The parenthesis suggests that he did not think that equipping a digital computer with a random element sufficed for the machine to act freely.¹⁸ The reasons for this are not difficult to guess. Eddington had implied that positing uncaused events failed to solve the problem of free will and determinism, saying that it seemed “contrary to our feeling of the dignity of the mind” to “put it at the mercy of impulses with no causal antecedents” (1928, p. 293). Positing nondeterministic causation has a similar defect. Accounts of free will typically hold that an agent’s action is free if and only if the agent could have acted differently or is the ultimate origin of the action. A machine equipped with a “roulette wheel” could have behaved differently, but only in that the spin of the wheel might have generated a different outcome—it is not that the machine could voluntarily have acted otherwise. Likewise the machine is the ultimate origin of its behavior, but only in that its behavior is settled by the spin of the wheel—the machine did not freely choose how to act. Equipping a computer with a random element does not have the result that the machine’s behavior is free in any intuitive sense.

Other remarks by Turing on including a random element in a machine concern the “education” of the machine:

Each machine should be supplied with a tape bearing a random series of figures, e.g. 0 and 1 in equal quantities, and this series of figures should be used in the choices made by the machine. This would result in the behaviour of the machine not being by any means completely determined by the experiences to which it was subjected, and would have some valuable uses when one was experimenting with it. By faking the choices made one would be able to control the development of the machine to some extent. One might, for instance, insist on the choice made being a particular one at, say, 10 particular places, and this would mean that about one machine in 1024 or more would develop to as high a degree as the one which had been faked. (c. 1951, p. 475)

He also advocated using a random element as a shortcut in calculation :

A random element is rather useful when we are searching for a solution of some problem. Suppose for instance we wanted to find a number between 50 and 200 which was equal to the square of the sum of its digits, we might start at 51 then try 52 and go on until we got a number that worked.
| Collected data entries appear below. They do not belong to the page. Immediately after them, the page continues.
theorem crcByte_xor (a b : Acc) (x y : Byte) : crcByte (a.xor b) (x ^^^ y) = (crcByte a x).xor (crcByte b y) :=
  List.foldl_hom₂ lsbFirst Acc.xor _ _ _ a b fun a b i => by rw [BitVec.getLsbD_xor, crcStep_xor]

/-- Byte by byte along both strings. -/
theorem crc24_xor {d e : List Byte} (hlen : d.length = e.length) (a b : Acc) :
    crc24 (List.zipWith (fun x y => x ^^^ y) d e) (a.xor b) = (crc24 d a).xor (crc24 e b) := by
  induction d generalizing e a b with
  | nil =>
    cases e with
    | nil => rfl
    | cons y e => cases hlen
  | cons x d ih =>
    cases e with
    | nil => cases hlen
    | cons y e =>
      simp only [crc24, List.zipWith_cons_cons, List.foldl_cons, crcByte_xor] at ih ⊢
      exact ih (Nat.succ.inj hlen) _ _

/-- Settles O20: the bit step is linear in register and input bit, hence the whole run. -/
theorem crcIsLinear : Obligations.CrcIsLinear :=
  fun _ _ a b hlen => crc24_xor hlen a b

/-! ### The residue (R116 item 4) -/

/-- A register fed its own top bit has no feedback. -/
theorem reg24Step_top (r : BitVec 24) : reg24Step r (r.getLsbD 23) = r <<< 1 := by
  simp [reg24Step]

/-- Fed its own bits from the top one down, the register only shifts. -/
theorem foldl_reg24Step_own_bits (r : BitVec 24) {n : Nat} (hn : n ≤ 24) :
    ((List.range n).map fun i => r.getLsbD (23 - i)).foldl reg24Step r = r <<< n := by
  induction n with
  | zero => simp
  | succ n ih =>
    have htop : r.getLsbD (23 - n) = (r <<< n).getLsbD 23 := by
      simp [BitVec.getLsbD_shiftLeft, show ¬23 < n by omega, -BitVec.getLsbD_eq_getElem]
    rw [List.range_succ, List.map_append, List.foldl_append, ih (by omega)]
    change reg24Step (r <<< n) (r.getLsbD (23 - n)) = _
    rw [htop, reg24Step_top, BitVec.shiftLeft_add]

/-- The reversed bytes of the register hold its bits from the top one down, in processing order. -/
theorem bitsLsbFirst_reversed (a : Acc) :
    bitsLsbFirst [rev8 a.c0, rev8 a.c1, rev8 a.c2] = (List.range 24).map fun i => a.reg.getLsbD (23 - i) := by
  simp [bitsLsbFirst, List.range, List.range.loop, rev8_getLsbD, Acc.reg_getLsbD, -BitVec.getLsbD_eq_getElem]

theorem crc24_reversed_self (a : Acc) : crc24 [rev8 a.c0, rev8 a.c1, rev8 a.c2] a = ⟨0, 0, 0⟩ := by
  apply Acc.reg_injective
  calc (crc24 [rev8 a.c0, rev8 a.c1, rev8 a.c2] a).reg
    _ = a.reg <<< 24 := by
      rw [reg_crc24, reg24Run, bitsLsbFirst_reversed, foldl_reg24Step_own_bits _ (Nat.le_refl 24)]
    _ = 0 := BitVec.shiftLeft_eq_zero (Nat.le_refl 24)

/-- Settles O21: the second part of the run starts from the register whose bits it is fed. -/
theorem crcZeroResidue : Obligations.CrcZeroResidue := by
  intro d a
  rw [crcChains, crc24_reversed_self]

end Sys2Proof.Machine
end

section
/-! PROOFS. The whitening engine and its seed function (42_whitening.md): WHITEN XORs the keystream onto its data, one key
byte per byte (R130, R134 items 1 and 2), and from the seed of a channel the register has period 127 (R134 item 4). -/

namespace Sys2Proof.Machine

/-! ### WHITEN is an XOR with the keystream (R130, R134 item 1) -/

theorem keyByte_getLsbD (w : Byte) (k i : Nat) (hi : i < 8) : (keyByte w k).getLsbD i = keyBit w (8 * k + i) :=
  (BitVec.getLsbD_ofFnLE _ i).trans (dif_pos hi)

/-- Eight steps on, the keystream is one byte further. -/
theorem keyByte_lfsr (w : Byte) (k : Nat) : keyByte (lfsr w 8) k = keyByte w (k + 1) := by
  refine byte_ext _ _ fun i hi => ?_
  have hstep : 8 + (8 * k + i) = 8 * (k + 1) + i := by omega
  rw [keyByte_getLsbD _ _ _ hi, keyByte_getLsbD _ _ _ hi, keyBit, keyBit, lfsr_add, hstep]

theorem whByte_data (w d : Byte) : (whByte w d).2 = d ^^^ keyByte w 0 :=
  byte_ext _ _ fun i hi => by
    rw [whByte_bit _ _ _ hi, BitVec.getLsbD_xor, keyByte_getLsbD _ _ _ hi, Nat.mul_zero, Nat.zero_add]

theorem whiten_cons (d : Byte) (ds : List Byte) (w : Byte) :
    whiten (d :: ds) w = (d ^^^ keyByte w 0) :: whiten ds (lfsr w 8) := by
  rw [whiten, whByte_data, whByte_register]

theorem whiten_getD {data : List Byte} {k : Nat} (hk : k < data.length) (w : Byte) :
    (whiten data w).getD k 0 = data.getD k 0 ^^^ keyByte w k := by
  induction data generalizing w k with
  | nil => cases hk
  | cons d ds ih =>
    rw [whiten_cons]
    cases k with
    | zero => rfl
    | succ k => rw [List.getD_cons_succ, List.getD_cons_succ, ih (Nat.lt_of_succ_lt_succ hk), keyByte_lfsr]

/-- Settles O22: byte `k` is XORed with key byte `k`, whose bits are the stream's, and the frame is the encoder's. -/
theorem whitenFlipsByTheStream : Obligations.WhitenFlipsByTheStream := fun _ seed data =>
  ⟨whiten data seed, rfl, whiten_length data seed,
    fun k i hk hi => by rw [whiten_getD hk, BitVec.getLsbD_xor, keyByte_getLsbD _ _ _ hi],
    fun hlen => decode_encode (i := .whiten seed data) (decide_eq_true hlen)⟩

/-- Settles O23: both runs go through the same registers, so each byte meets its key byte twice. -/
theorem whiteningIsAnInvolution : Obligations.WhiteningIsAnInvolution := by
  intro data seed
  induction data generalizing seed with
  | nil => rfl
  | cons d ds ih => rw [whiten_cons, whiten_cons, ih, BitVec.xor_assoc, BitVec.xor_self, BitVec.xor_zero]

/-! ### The seed of a channel (R135) -/

theorem wseed_getLsbD (ch : Byte) (i : Nat) (hi : i < 8) :
    (wseed ch).getLsbD i = (decide (i = 1) || ch.getLsbD (7 - i)) := by
  have hor : ∀ i, i < 8 → whSeedOr.getLsbD i = decide (i = 1) := by decide
  rw [wseed, BitVec.getLsbD_or, rev8_getLsbD _ _ hi, hor i hi, Bool.or_comm]

/-- Settles O25: the answered byte is `wseed ch`, and the frame is the encoder's. -/
theorem wseedAnswersSeed : Obligations.WseedAnswersSeed := fun _ ch =>
  ⟨wseed ch, rfl, wseed_getLsbD ch 1 (by decide),
    fun i hi h1 => by rw [wseed_getLsbD ch i hi, decide_eq_false h1, Bool.false_or],
    decode_encode (i := .wseed ch) rfl⟩

/-- Bit 1 of a seed is set. -/
theorem wseed_ne_zero (ch : Byte) : wseed ch ≠ 0 := by
  intro h
  have hbit := wseed_getLsbD ch 1 (by decide)
  rw [h] at hbit
  cases hbit

/-- Bit 0 of a seed is bit 7 of the channel index (R132). -/
theorem wseed_bit0 {ch : Byte} (hch : ch.toNat < 128) : (wseed ch).getLsbD 0 = false := by
  rw [wseed_getLsbD ch 0 (by decide)]
  exact Nat.testBit_lt_two_pow hch

/-! ### The period of the register (R132, R134 item 4) -/

/-- The step only shifts zero in at the bottom, so bit 0 stays clear (R132). -/
theorem lfsr_bit0 {w : Byte} (hw : w.getLsbD 0 = false) (n : Nat) : (lfsr w n).getLsbD 0 = false := by
  cases n with
  | zero => exact hw
  | succ n => simp [lfsr]

theorem lfsr_eq_iterate (w : Byte) (n : Nat) : lfsr w n = (lfsr · 1)^[n] w := by
  induction n with
  | zero => rfl
  | succ n ih => rw [Function.iterate_succ_apply', ← ih, lfsr_add]

/-- The run of the register is linear over XOR: two taps cancel, and the shift distributes. -/
theorem lfsr_xor (v w : Byte) (n : Nat) : lfsr (v ^^^ w) n = lfsr v n ^^^ lfsr w n := by
  induction n with
  | zero => rfl
  | succ n ih =>
    simp only [lfsr, ih, BitVec.getLsbD_xor, ← BitVec.shiftLeft_xor_distrib]
    congr 1
    cases (lfsr v n).getLsbD 7 <;> cases (lfsr w n).getLsbD 7
    case false.false => rfl
    case false.true => exact BitVec.xor_assoc ..
    case true.false =>
      change lfsr v n ^^^ lfsr w n ^^^ 0x11 = lfsr v n ^^^ 0x11 ^^^ lfsr w n
      ac_rfl
    case true.true =>
      calc lfsr v n ^^^ lfsr w n
        _ = lfsr v n ^^^ lfsr w n ^^^ (0x11 ^^^ 0x11) := by rw [BitVec.xor_self, BitVec.xor_zero]
        _ = lfsr v n ^^^ 0x11 ^^^ (lfsr w n ^^^ 0x11) := by ac_rfl

theorem lfsr_zero (n : Nat) : lfsr 0 n = 0 := by
  simpa using lfsr_xor 0 0 n

/-- The one run of 127 steps that is computed; linearity and the orbit of 0x02 give all others. -/
theorem lfsr_two_period : lfsr 0x02 127 = 0x02 := by decide +kernel

/-- The single bits 1 to 7 are the first seven registers from 0x02, and so on its orbit. -/
theorem lfsr_bitTo_period (w : Byte) {i : Nat} (h0 : 0 < i) (hi : i < 8) : lfsr (bitTo w i i) 127 = bitTo w i i := by
  have horbit : ∀ i, i < 8 → 0 < i → (1 : Byte) <<< i = lfsr 0x02 (i - 1) := by decide
  unfold bitTo
  split_ifs
  · rw [horbit i hi h0, lfsr_add, Nat.add_comm, ← lfsr_add, lfsr_two_period]
  · exact lfsr_zero 127

/-- A register with bit 0 clear is the XOR of its seven other bits, so the run of 127 steps, being linear, keeps it. -/
theorem lfsr_period {w : Byte} (hw : w.getLsbD 0 = false) : lfsr w 127 = w := by
  have hbits : w = bitTo w 1 1 ^^^ bitTo w 2 2 ^^^ bitTo w 3 3 ^^^ bitTo w 4 4 ^^^ bitTo w 5 5 ^^^ bitTo w 6 6 ^^^
      bitTo w 7 7 := by
    refine byte_ext _ _ fun i hi => ?_
    simp only [BitVec.getLsbD_xor, bitTo_getLsbD _ _ _ _ hi]
    match i, hi with
    | 0, _ => simpa using hw
    | 1, _ | 2, _ | 3, _ | 4, _ | 5, _ | 6, _ | 7, _ => simp
  rw [hbits]
  simp (disch := decide) only [lfsr_xor, lfsr_bitTo_period]

theorem eq_zero_of_lfsr_one_eq : ∀ w : Byte, lfsr w 1 = w → w = 0 := by decide

/-- 127 is prime, so a register that one step moves and 127 steps bring back has no shorter period. -/
theorem minimalPeriod_lfsr {w : Byte} (hw : w.getLsbD 0 = false) (hne : w ≠ 0) :
    Function.minimalPeriod (lfsr · 1) w = 127 := by
  have : Fact (Nat.Prime 127) := ⟨by norm_num⟩
  refine Function.minimalPeriod_eq_prime ?_ fun hfix => hne (eq_zero_of_lfsr_one_eq w hfix)
  exact (lfsr_eq_iterate w 127).symm.trans (lfsr_period hw)

theorem lfsr_ne_of_lt {w : Byte} (hw : w.getLsbD 0 = false) (hne : w ≠ 0) {n : Nat} (h0 : 0 < n) (hn : n < 127) :
    lfsr w n ≠ w := by
  rw [lfsr_eq_iterate]
  exact Function.not_isPeriodicPt_of_pos_of_lt_minimalPeriod h0.ne' (by rwa [minimalPeriod_lfsr hw hne])

/-- Settles O24: the register depends on the number of steps alone, and its period from a nonzero seed is 127. -/
theorem whiteningRegisterOfChannels : Obligations.WhiteningRegisterOfChannels := by
  refine ⟨fun ch hch => ?_, fun w d => ?_⟩
  · have hw : (wseed ch).getLsbD 0 = false := wseed_bit0 (by omega)
    simp only [whRegister_eq]
    refine ⟨fun bits => lfsr_bit0 hw _, ?_, fun bits h0 hn => lfsr_ne_of_lt hw (wseed_ne_zero ch) h0 hn, ?_⟩
    · intro bits hlen
      rw [hlen, lfsr_period hw]
    · intro bits bits' x hlen
      rw [hlen, Nat.add_comm, ← lfsr_add, lfsr_period hw]
  · rw [whByte_register, whRegister_eq, List.length_map, List.length_range]

end Sys2Proof.Machine
end

section
/-! PROOFS. The encoder pipeline (43_encoder.md): ENCODE answers `encodeParts` of the packet's body and of the start value
in its last three bytes (`encodePacket_eq_some_iff`), and byte `j` of that is the reversal of an XOR with key byte `j`
(`encodeParts_getD`), from which the closed form (R155), its inversion (R156) and the bytewise action (R157) follow. -/

namespace Sys2Proof.Machine

/-! ### A packet as its body and its start value (R150, R154) -/

/-- The bytes of a packet before its last three. -/
def packetBody (p : List Byte) : List Byte := p.take (p.length - 3)

/-- The CRC start value a packet carries in its last three bytes. -/
def packetStart (p : List Byte) : Acc := ⟨p.getD (p.length - 3) 0, p.getD (p.length - 2) 0, p.getD (p.length - 1) 0⟩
Alternatively we might choose numbers at random until we got a good one. … Since there is probably a very large number of satisfactory solutions the random method seems to be better than the systematic. (1950, p. 463)

Turing also thought that the random method is used in “the analogous process of evolution” (ibid., p. 463).¹⁹ There is no evidence in any of these remarks that he thought that a partially random machine possesses free will.

The principal reason to deny that Turing suggested indeterminism as the route to free will is that, after saying “One possibility is to make [the machine’s] behaviour depend on something like a roulette wheel or a supply of radium”, he remarked:

It is, however, not really even necessary to do this. It is not difficult to design machines whose behaviour appears quite random to anyone who does not know the details of their construction. (1951, p. 485)

This is Turing’s “apparently partially random” machine—a machine that

may be strictly speaking determined but appear superficially as if it were partially random. This would occur if for instance the digits of the number π were used to determine the choices of a partially random machine, where previously a dice thrower or electronic equivalent had been used. (1948, p. 416)

If an apparently partially random machine is Turing’s response to the “age-old controversy” of free will and determinism, he must have embraced some solution other than indeterminism.

5 Free Will as an Emotional Concept

In describing and addressing this “controversy” the specific language of “free will” is not essential. The issue is whether an action’s having the property that makes it free—for example, being produced by an agent able to act otherwise—is compatible with the action’s being determined. The critics (of the possibility of thinking machines) that Turing challenged employed a variety of expressions to discuss exactly this issue.

Geoffrey Jefferson, a participant in Turing’s 1952 radio discussion and cited in “Computing Machinery and Intelligence”, said:

It can be urged, and it is cogent argument against the machine, that it can answer only problems given to it, and, furthermore, that the method it employs is one prearranged by its operator. … It is not enough … to build a machine that could use words (if that were possible), it would have to be able to create concepts and to find for itself suitable words in which to express additions to knowledge that it brought about. (1949, pp. 1109–10)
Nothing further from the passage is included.